Owl Time

There’s a predator lurking, just around the corner of the house. The cardinal bird says so, his excited chipping as clear a warning as a finger tapping on my shoulder.

Toward all the fussing I follow, tiptoeing barefoot through the grass. And there, just a few feet away from the sentinel cardinal, is the subject of his concerns, peering from the cavity of a dead palm—a stern visage with tufted ears and squinted eyes, and needle-tipped talons gripping the rim of its lair.

It’s a screech owl, all of seven or eight inches tall, guarding the entrance of her nest. Her gray-brown plumage is streaked and furrowed, an uncanny impersonation of bark.

Perhaps she thinks I don’t see her. Her head swivels, tracking this dimwitted creature as he creeps before her, angling for a better look while trying not to disturb the family. (There are at least two tiny, downy owlets sprawled upon the floor beneath her, confirmed with a mirror angled through the entry hole just a couple days before.) As I slink away, she’s still there, sleepy eyed and all but yawning a good riddance, as the cardinal redoubles his protests.

I savor this little moment of owl, for three immediate reasons:

• Firstly, it has come just a few hours into the morning of the longest and best day of the year, June 20, the summer solstice.
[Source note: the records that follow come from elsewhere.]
/-- Every command but POWER_UP keeps the members of the TRIPPED groups in their law. -/
theorem exec_members (c : Instr) (s : State) (running : ∀ f l, c ≠ .powerUp f l) :
    MembersAfter s (exec c s) := by
  have line : ∀ l : LinkPort, Members s { s with link := l } := fun _ => .rest rfl rfl rfl
  cases c with
  | powerUp f l => exact absurd rfl (running f l)
  | telegramReceived kind tag body check =>
    refine powering_members (act := fun s => _) ?_
    split
    · exact .refl _
    · split
      · exact takeTelegram_members _ _
      · exact line _
  | interByteTimeout late =>
    refine powering_members (act := fun s => _) ?_
    split
    · exact .refl _
    · exact line _
  | lineBreak =>
    refine powering_members (act := fun s => _) ?_
    split
    · exact .refl _
    · exact line _
  | silenceExpiry =>
    refine powering_members (act := fun s => _) ?_
    split
    · exact (line { s.link with silenceExpired := true }).trans (loseSupervision_members _)
    · exact .refl _
  | transmitNextTelegram =>
    refine powering_members ?_
    unfold State.transmit
    split <;> exact line _
  | unknownKindRequest =>
    refine powering_members ?_
    unfold State.takeUnknown
    split
    · exact .refl _
    · split
      · exact conclude_members _ _ _
      · exact .refl _
  | readIdent => exact powering_members (takeRequest_members _ (query_members fun _ _ => rfl))
  | readCampaign => exact powering_members (takeRequest_members _ (query_members fun _ _ => rfl))
  | readSection => exact powering_members (takeRequest_members _ (query_members sectionQuery_same))
  | readSteam => exact powering_members (takeRequest_members _ (query_members fun _ _ => rfl))
  | readUnit => exact powering_members (takeRequest_members _ (query_members unitQuery_same))
  | readTrips => exact powering_members (takeRequest_members _ (query_members fun _ _ => rfl))
  | readCapture => exact powering_members (takeRequest_members _ (query_members captureQuery_same))
  | readChannel => exact powering_members (takeRequest_members _ (query_members channelQuery_same))
  | readSiteRecord => exact powering_members (takeRequest_members _ (query_members sitePartQuery_same))
  | openCampaign => exact powering_members (takeRequest_members _ opening_members)
  | closeCampaign => exact powering_members (takeRequest_members _ closing_members)
  | resumeCampaign => exact powering_members (takeRequest_members _ resuming_members)
  | advance => exact powering_members (takeRequest_members _ advance_members)
  | hold => exact powering_members (takeRequest_members _ hold_members)
  | release => exact powering_members (takeRequest_members _ release_members)
  | adopt => exact powering_members (takeRequest_members _ adopting_members)
  | excludeSection => exact powering_members (takeRequest_members _ excluding_members)
  | includeSection => exact powering_members (takeRequest_members _ including_members)
  | setLinks => exact powering_members (takeRequest_members _ links_members)
  | setLimits => exact powering_members (takeRequest_members _ limits_members)
  | setTiming => exact powering_members (takeRequest_members _ timing_members)
  | setModeSection => exact powering_members (takeMode_members _ mode_members)
  | setModeCampaign => exact powering_members (takeMode_members _ overlap_members)
  | setBudget => exact powering_members (takeRequest_members _ budgeting_members)
  | liftCeiling => exact powering_members (takeRequest_members _ lift_members)
  | returnUnit => exact powering_members (takeRequest_members _ returning_members)
  | setUnits => exact powering_members (takeRequest_members _ unitsOrder_members)
  | setGroup => exact powering_members (takeRequest_members _ grouping_members)
  | forceTrip => exact powering_members (takeRequest_members _ forcing_members)
  | clearTrip => exact powering_members (takeRequest_members _ clearing_members)
  | setCapture => exact powering_members (takeRequest_members _ capture_members)
  | setReporting => exact powering_members (takeRequest_members _ reporting_members)
  | writeSitePart => exact powering_members (takeRequest_members _ sitePart_members)
  | commitSiteRecord => exact powering_members (takeRequest_members _ commit_members)
  | siteRecordWriteDone =>
    refine powering_members (act := fun s => _) ?_
    have done : Members s s.siteWritten := .rest rfl rfl rfl
    split
    · split
      · split
        · exact done.trans (completeAwaited_members _ _)
        · exact done
      · exact done
    · exact .refl _
  | markWriteComplete =>
    refine powering_members (act := fun s => _) ?_
    split
    · exact .refl _
    · next v _ =>
      exact Members.trans (t := s.markWritten v) (.rest rfl rfl rfl) (markReported_members _ _)
  | clockAdvance =>
    refine powering_members (act := fun s => _) ?_
    split
    · exact .refl _
    · exact .rest rfl rfl rfl
  | conditioningExpiry k =>
    show MembersAfter s (execConditioningExpiry k s)
    unfold execConditioningExpiry
    split
    · trivial
    · refine powering_members (act := fun s => _) ?_
      split
      · exact (reexamine_members _ _ _).settle
      · exact .refl _
  | lagCompletion k l =>
    show MembersAfter s (execLagCompletion k l s)
    unfold execLagCompletion
    split
    · refine powering_members (act := fun s => _) ?_
      split
      · exact (reexamine_members _ _ _).settle
      · exact .refl _
    · trivial
  | channelSample k raw =>
    show MembersAfter s (execChannelSample k raw s)
    unfold execChannelSample
    split
    · trivial
    · split
      · refine powering_members (act := fun s => _) ?_
        split
        · exact sample_members _ _ _
        · exact .refl _
      · trivial
  | scanRoundComplete =>
    refine powering_members (act := fun s => _) ?_
    split
    · refine Members.trans (t := s.newRound) (.rest rfl rfl rfl) ?_
      show Members s.newRound s.newRound.countRound
      generalize s.newRound = t
      have round : ∀ n, Members t { t with scanner := { t.scanner with round := n } } := fun _ => .rest rfl rfl rfl
      unfold State.countRound
      split
      · exact .refl _
      · split
        · exact round _
        · exact (round 0).trans (TripQuiet.members (fun _ => reportAll_trip _ _)
            ((reportAll_moves _ _).keep fun _ _ => move_holdLaw))
    · exact .refl _
  | faultInputActive k =>
    show MembersAfter s (execFaultInputActive k s)
    unfold execFaultInputActive
    split
    · trivial
    · refine powering_members (act := fun s => _) ?_
      split
      · exact .refl _
      · exact supervise_members _ _
  | faultInputInactive k =>
    show MembersAfter s (execFaultInputInactive k s)
    unfold execFaultInputInactive
    split
    · trivial
    · refine powering_members (act := fun s => _) ?_
      split
      · exact supervise_members _ _
      · exact .refl _
  | unitSupervisorTick => exact powering_members (act := fun s => _) (.rest rfl rfl rfl)
  | recoveryWindowExpiry k =>
    show MembersAfter s (execRecoveryWindowExpiry k s)
    unfold execRecoveryWindowExpiry
    split
    · trivial
    · refine powering_members (act := fun s => _) ?_
      split
      · exact supervise_members _ _
      · exact .refl _
  | tripInputActive k =>
    show MembersAfter s (execTripInputActive k s)
    unfold execTripInputActive
    split
    · trivial
    · refine powering_members (act := fun s => _) ?_
      split
      · exact .refl _
      · exact inputActive_members _ _
  | tripInputInactive k =>
    show MembersAfter s (execTripInputInactive k s)
    unfold execTripInputInactive
    split
    · trivial
    · refine powering_members (act := fun s => _) ?_
      split
      · exact inputInactive_members _ _
      · exact .refl _
  | telegramDiscardedInAssembly why =>
    exact powering_members (act := fun s => s.setReceiver s.link.receiver.hunt) (line _)
  | lineReturnToIdle =>
    refine powering_members (act := fun s => _) ?_
    split
    · exact line _
    · exact .refl _
  | powerLoss => exact powering_members (act := State.lose) (lose_members s)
This is a day perennially dedicated to all things wild. It’s a day for all things unplugged, unplasticized, unpaved: For intimate conversations with fauna and flora. For long tramps over the mountain, and bug-bitten bushwhacks through the briar patch. For contemplative spells by cliffside or seaside. From before the first pink hint of light in the eastern sky to long past the last dying embers of red in the west—filling “the unforgiving moment with sixty seconds’ worth of distance run,” as Kipling once put it. Starting the solstice with an intimate moment of owl is like starting the banquet with dessert.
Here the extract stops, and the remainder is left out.